Sometimes a given element in the client document is used in multiple contexts and what it corresponds to in the target object model depends on the context. The <title> element in the GCAPAPER DTD is an example of this. When it appears in a figure, it corresponds to the caption attribute of a CaptionedChunk object. When it appears in the front matter, it corresponds to the titleField attribute of an Article object. Otherwise, such as in a section, it corresponds to the heading attribute. This mapping would be expressed in the mapping DTD as follows:

<!ATTLIST TITLE
     cellar      NAME  #FIXED attr
     contentAttr CDATA #FIXED "if CaptionedChunk caption
                               if Article titleField
                               heading"   >

Note that this conditional expression is interpreted by the parser which converts the architectural document into objects in CELLAR, not by the architecture engine. Thus the context must be specified in terms of the class of object that is currently under construction; it cannot be in terms of the elements of the client document since that information is no longer available in the architectural document. Note, too, that the DISCARD keyword can be used as an attribute name in a conditional expression to set up a mapping in which an element should be used in some contexts and discarded in others.

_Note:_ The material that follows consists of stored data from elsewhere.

-- ==== Sys2Proof/Machine/Balls.lean ====
section
/-! DEFINITION. What the dedicated balls show ("Dedicated ball characteristics" table, R58, R59, R77, R89): each is a function of the
state, and none is stored twice. Pulses of TURN_OUT and of SCRIBE_IO are outputs of their own besides. -/

namespace Sys2Proof.Machine

/-- The dedicated balls that carry a signal, of one port where it names one. -/
inductive Ball where
  | refclk | ptTx (p : Fin 2) | ptRx (p : Fin 2) | perst (p : Fin 2) | clkreq (p : Fin 2) | ringIn | ringOut | turnIn | turnOut
  | scribeIo | porst | wrst | safeN | pfail | smb | smbAlert | strap | tck | tmsTdiTrst | tdo | tamper | wake | psuEn
  deriving DecidableEq, Repr

/-- What the device shows on a ball: nothing, a level, a weak pull, no pull, a receiver that is off or on, a termination, electrical idle,
or a signal that its own chapter gives. -/
inductive BallState where
  | highZ | low | high | pullUp | pullDown | noPull | off | receiving | terminated | electricalIdle | signal
  deriving DecidableEq, Repr

/-- PSU_EN: high while VBAT is valid and the device is not hibernating, low in hibernate, high-Z without VBAT (R74, R90, R116, R117). -/
def Device.psuEn (d : Device) : BallState := if !d.power.vbat then .highZ else if d.power.psuLow then .low else .high

/-- A port's domain drives its balls: power-on reset is over, its supplies are there and its domain is on (R89). -/
def Device.portDriven (d : Device) (p : Fin 2) : Bool := !d.por && !d.portLow p && d.fldBit Fld.pwrDomStatusOn (16 + p.val)

/-- CLKREQ_N: high-Z until L1 substates are enabled in L1 PM Substates Control 1; from then on it is pulled low but in a substate. -/
def Device.clkreqBall (d : Device) (p : Fin 2) : BallState :=
  if d.por || d.cfgDw p 0 0x288 % 16 == 0 || d.flag (Fld.ptLinkCfgL1ssDis p) || (d.ports[p]).link == .l11 || (d.ports[p]).link == .l12
  then .highZ else .low

/-- What the device shows on a dedicated ball. -/
def Device.ballState (d : Device) : Ball → BallState
  | .refclk => if d.por then .off else .receiving
  | .ptTx p => if !d.portDriven p then .highZ else if (d.ports[p]).link == .down then .electricalIdle else .signal
  | .ptRx p => if d.portDriven p then .terminated else .highZ
  | .perst _ | .turnIn | .strap | .tck => .pullDown
  | .clkreq p => d.clkreqBall p
  | .ringIn => if d.por || bitOf d.power.low.toNat 6 then .highZ else .terminated
  | .ringOut => if !d.por && d.ringOn then .signal else .highZ
  | .turnOut => if d.por then .highZ else .low
  | .scribeIo => if !d.por && decide (d.now + 4 < d.scribe.deafTill) then .low else .highZ
  | .porst | .wrst | .pfail | .tmsTdiTrst => .pullUp
  | .safeN => if !d.por && d.flag Fld.safeStatusDrive then .low else .highZ
  | .smb => if !d.por && d.smb.reading then .signal else .highZ
  | .smbAlert => if !d.por && d.smbAlert then .low else .highZ
  | .tdo => .highZ
  | .tamper | .wake => .noPull
  | .psuEn => d.psuEn

end Sys2Proof.Machine
end

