/-- Power domains, DOZE, hibernate, and the relock of a slot's synthesisers (R74, R116, R178, R184, R185, R897 to R900, R906, R910,
R911, R925). Choices of the model: assumption log 8, 53 and 69. -/
def Obligations.DomainsDozeAndHibernate : Prop :=
  -- only Heartwood asks; a second request, or one for a domain that is off, changes no more than the request bit
  (∀ (d : Device) (t : Fin 64) (j : Fin 6), d.por = false → t.val ≠ 0x3E →
    Acts (.domainPowerOff t j) d d ∧ Acts (.domainPowerOn t j) d d) ∧
  (∀ (d : Device) (j : Fin 6), d.por = false → d.fldBit Fld.pwrDomCtlOff j.val = true → Acts (.domainPowerOff 0x3E j) d d) ∧
  (∀ (d : Device) (j : Fin 6), d.por = false → d.fldBit Fld.pwrDomCtlOff j.val = false →
    d.fldBit Fld.pwrDomStatusOn (16 + j.val) = false →
    Acts (.domainPowerOff 0x3E j) d (d.setFldBit Fld.pwrDomCtlOff j.val true)) ∧
  -- PORTA and PORTB go off at once, and the port acts as under PERST#
  (∀ (d : Device) (j : Fin 6), d.por = false → j.val ≤ 1 → d.fldBit Fld.pwrDomCtlOff j.val = false →
    d.fldBit Fld.pwrDomStatusOn (16 + j.val) = true →
    Reaches (.domainPowerOff 0x3E j) d fun s t =>
      t.pending = s.pending ∧ t.evq = s.evq ∧ (∀ r ∈ t.mtx.reqs, r.port ≠ supplyPort j.val) ∧
      t.dev.fldBit Fld.pwrDomCtlOff j.val = true ∧ t.dev.fldBit Fld.pwrDomStatusOn (16 + j.val) = false ∧ t.dev.evtStatus 511 = true ∧
      (t.dev.ports[supplyPort j.val]).link = .down) ∧
  -- RING too; BENCH and RESIDENT wait until they are idle, GRAIN for its STORE of cause 4
  (∀ d : Device, d.por = false → d.fldBit Fld.pwrDomCtlOff 5 = false → d.fldBit Fld.pwrDomStatusOn 21 = true →
    ∃ e, Acts (.domainPowerOff 0x3E 5) d e ∧ e.fldBit Fld.pwrDomCtlOff 5 = true ∧ e.fldBit Fld.pwrDomStatusOn 21 = false ∧
      e.evtStatus 511 = true ∧ e.ringOn = false) ∧
  (∀ (d : Device) (j : Fin 6), d.por = false → j.val = 2 ∨ j.val = 4 → d.fldBit Fld.pwrDomCtlOff j.val = false →
    Acts (.domainPowerOff 0x3E j) d (d.setFldBit Fld.pwrDomCtlOff j.val true)) ∧
  (∀ d : Device, d.por = false → d.fldBit Fld.pwrDomCtlOff 3 = false → d.fldBit Fld.pwrDomStatusOn 19 = true →
    (d.flag Fld.grnStatusArmed = false → ∃ e, Acts (.domainPowerOff 0x3E 3) d e ∧ e.power.grainOff = 1 ∧ e.grain = d.grain) ∧
    (d.flag Fld.grnStatusArmed = true → d.grain.store = none → ∀ b, d.newestBank = some b →
      ∃ e, Acts (.domainPowerOff 0x3E 3) d e ∧ e.power.grainOff = 2 ∧ e.grain.store = some ⟨1 - b, d.bankSsn b + 1, 4⟩)) ∧
  -- DOMAIN_OFF_DONE: what the domain held is gone
  (∀ d : Device, d.por = false → d.fldBit Fld.pwrDomCtlOff 2 = true → d.fldBit Fld.pwrDomStatusOn 18 = true → d.benchBusy = 0 →
    (∀ x ∈ d.bench.lines, x.owner = none) → d.loader.job = none → d.scribe.captures = [] → d.scribe.restores = [] →
    ∃ e, Acts (.domainOffDone 2) d e ∧ e.fldBit Fld.pwrDomStatusOn 18 = false ∧ e.flag Fld.devReadyBench = false ∧
      e.evtStatus 511 = true ∧ e.slots = d.slots ∧ ∀ k, 0x10000000 ≤ k → k < 0x10800000 → e.byte k = 0) ∧
  (∀ d : Device, d.por = false → d.fldBit Fld.pwrDomCtlOff 3 = true → d.fldBit Fld.pwrDomStatusOn 19 = true → d.power.grainOff = 3 →
    ∃ e, Acts (.domainOffDone 3) d e ∧ e.fldBit Fld.pwrDomStatusOn 19 = false ∧ e.flag Fld.devReadyGrainS = false ∧
      e.flag Fld.devReadyGrainD = false ∧ e.power.grainOff = 0 ∧ e.evtStatus 511 = true ∧
      ∀ k, 0x20000000 ≤ k → k < 0x20040000 → e.byte k = 0) ∧
  (∀ d : Device, d.por = false → d.fldBit Fld.pwrDomCtlOff 4 = true → d.fldBit Fld.pwrDomStatusOn 20 = true → d.resident.job = none →
    ∃ e, Acts (.domainOffDone 4) d e ∧ e.fldBit Fld.pwrDomStatusOn 20 = false ∧ e.flag Fld.devReadyResident = false ∧
      e.rd Reg.resBuf = 0 ∧ e.evtStatus 511 = true ∧ e.mem = d.mem) ∧
  (∀ (d : Device) (j : Fin 6), d.por = false → d.fldBit Fld.pwrDomCtlOff j.val = false ∨
      d.fldBit Fld.pwrDomStatusOn (16 + j.val) = false ∨ d.domainIdle j.val = false → Acts (.domainOffDone j) d d) ∧
  -- DOMAIN_POWER_ON: of a domain that is on, only the request is withdrawn; else it is on with event 511, and starts as its chapter gives
  (∀ (d : Device) (j : Fin 6), d.por = false → j.val ≠ 3 → d.fldBit Fld.pwrDomStatusOn (16 + j.val) = true →
    Acts (.domainPowerOn 0x3E j) d (d.setFldBit Fld.pwrDomCtlOff j.val false)) ∧
  (∀ (d o : Device) (j : Fin 6), d.por = false → d.fldBit Fld.pwrDomStatusOn (16 + j.val) = false →
    o = ((d.setFldBit Fld.pwrDomCtlOff j.val false).setFldBit Fld.pwrDomStatusOn (16 + j.val) true).raise 511
      [(2, 4), (16 + j.val, 16)] →
    (j.val ≤ 1 → Acts (.domainPowerOn 0x3E j) d (o.portTrain (supplyPort j.val))) ∧
    (j = 2 → Acts (.domainPowerOn 0x3E j) d ((o.setFlag Fld.benchStatusReady false).setFlag Fld.benchStatusZeroing true)) ∧
    (j = 3 → ∃ e, Acts (.domainPowerOn 0x3E j) d e ∧ e.regs = (o.recallStart).regs ∧ e.power.grainOff = 0) ∧
    (j = 4 → Acts (.domainPowerOn 0x3E j) d o) ∧ (j = 5 → Acts (.domainPowerOn 0x3E j) d o.ringRefresh)) ∧
  -- DOZE is entered when its conditions hold, and left at an exit, each with event 511
  (∀ d : Device, d.por = false → d.flag Fld.pwrCtlDozeEn = true → (∀ n, (d.slot n).st ≠ .running ∨ (d.slot n).power ≠ .on) →
    (∀ p : Fin 2, (d.ports[p]).link = .l1 ∨ d.linkUp p = false) → d.loader.job = none → d.scribe.captures = [] →
    d.scribe.restores = [] → d.grain.store = none → d.resident.job = none → d.ring.txs = [] → d.ring.rxs = [] →
    Acts .dozeEntry d (if d.flag Fld.pwrStatusDevState = true then d else (d.setFlag Fld.pwrStatusDevState true).raise 511 [(1, 4)])) ∧
  (∀ (d : Device) (n : Fin 16), d.por = false → d.flag Fld.pwrCtlDozeEn = false ∨ ((d.slot n).st = .running ∧ (d.slot n).power = .on) ∨
      d.loader.job ≠ none ∨ d.scribe.captures ≠ [] ∨ d.grain.store ≠ none ∨ d.resident.job ≠ none → Acts .dozeEntry d d) ∧
  (∀ d : Device, d.por = false →
    Acts .dozeExit d (if d.flag Fld.pwrStatusDevState = true then (d.setFlag Fld.pwrStatusDevState false).raise 511 [(0, 4)] else d)) ∧
  -- the synthesisers of a slot that is ON relock; a watched output that cannot lock stays a fault
  (∀ (d : Device) (n : Fin 16) (a b bad : BitVec 4), d.por = false → (d.slot n).power = .on → d.refclk = true → a = d.lockable n 0 →
    b = d.lockable n 1 → bad = d.watched n &&& ~~~(if (d.slot n).active then b else a) →
    Acts (.synthRelockDone n) d
      (let r := d.modSlot n fun s => { s with clk := { s.clk with lockA := a, lockB := b, rangeErr := bad } }
       if bad = 0 then r.clkFault n false else r)) ∧
  (∀ (d : Device) (n : Fin 16), d.por = false → (d.slot n).power ≠ .on ∨ d.refclk = false → Acts (.synthRelockDone n) d d) ∧
  -- after its STORE a HIBERNATE drives PSU_EN low: power-on reset, with the hibernate latch and MIN_OFF_MS held by VBAT; with VBAT
  -- invalid PSU_EN is high-Z and no hibernate is latched
  (∀ (d : Device) (j : HibJob), d.por = false → d.power.hib = some j → j.stage = 3 →
    Reaches .hibernatePsuOff d fun s t => t.pending = s.pending ∧ (∀ q : Fin 4, t.evq[q] = []) ∧ t.mtx = MtxUnit.reset ∧
      t.dev.por = true ∧ t.dev.regs = [] ∧ t.dev.power.hibLatch = d.power.vbat ∧ t.dev.power.psuLow = d.power.vbat ∧
      t.dev.power.minOff = max 1 (d.fld Fld.pwrHibMinOffMs)) ∧
  (∀ d : Device, d.por = false → (∀ j, d.power.hib = some j → j.stage ≠ 3) → Acts .hibernatePsuOff d d) ∧
  -- PSU_EN rises once a wake is latched
  (∀ d : Device, d.power.psuLow = true → d.power.wakeLatch = true →
    Acts .psuEnRise d { d with power := { d.power with psuLow := false, wakeLatch := false } }) ∧
  (∀ d : Device, d.power.psuLow = false ∨ d.power.wakeLatch = false → Acts .psuEnRise d d)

Generating multilingual data

One of the distinctives of CELLAR as an object database system is its focus on multilingual data processing [ST97]. Every string in the database is marked as to what language it is in and what system of data encoding is used for it (i.e. what character set is used and how the writing system is mapped onto those characters). The TEILITE DTD makes use of a lang attribute throughout to identify the language of the data. For instance, <foreign lang="LAT">fiat lux</foreign> identifies the embedded phrase as being Latin. The mapping for this element is expressed in the mapping DTD as follows:

<!ATTLIST foreign
     cellar      NAME  #FIXED ignore
     cellarNames CDATA #FIXED "encoding lang" >

Note that the element markup is ignored since we don't want to generate a special object for a foreign phrase; rather, we just want the embedded string to have its encoding set appropriately. To accomplish this we use the "attribute renamer" to make the value of the architectural encoding attribute be the value of the client lang attribute.


Document date: 12-Nov-1997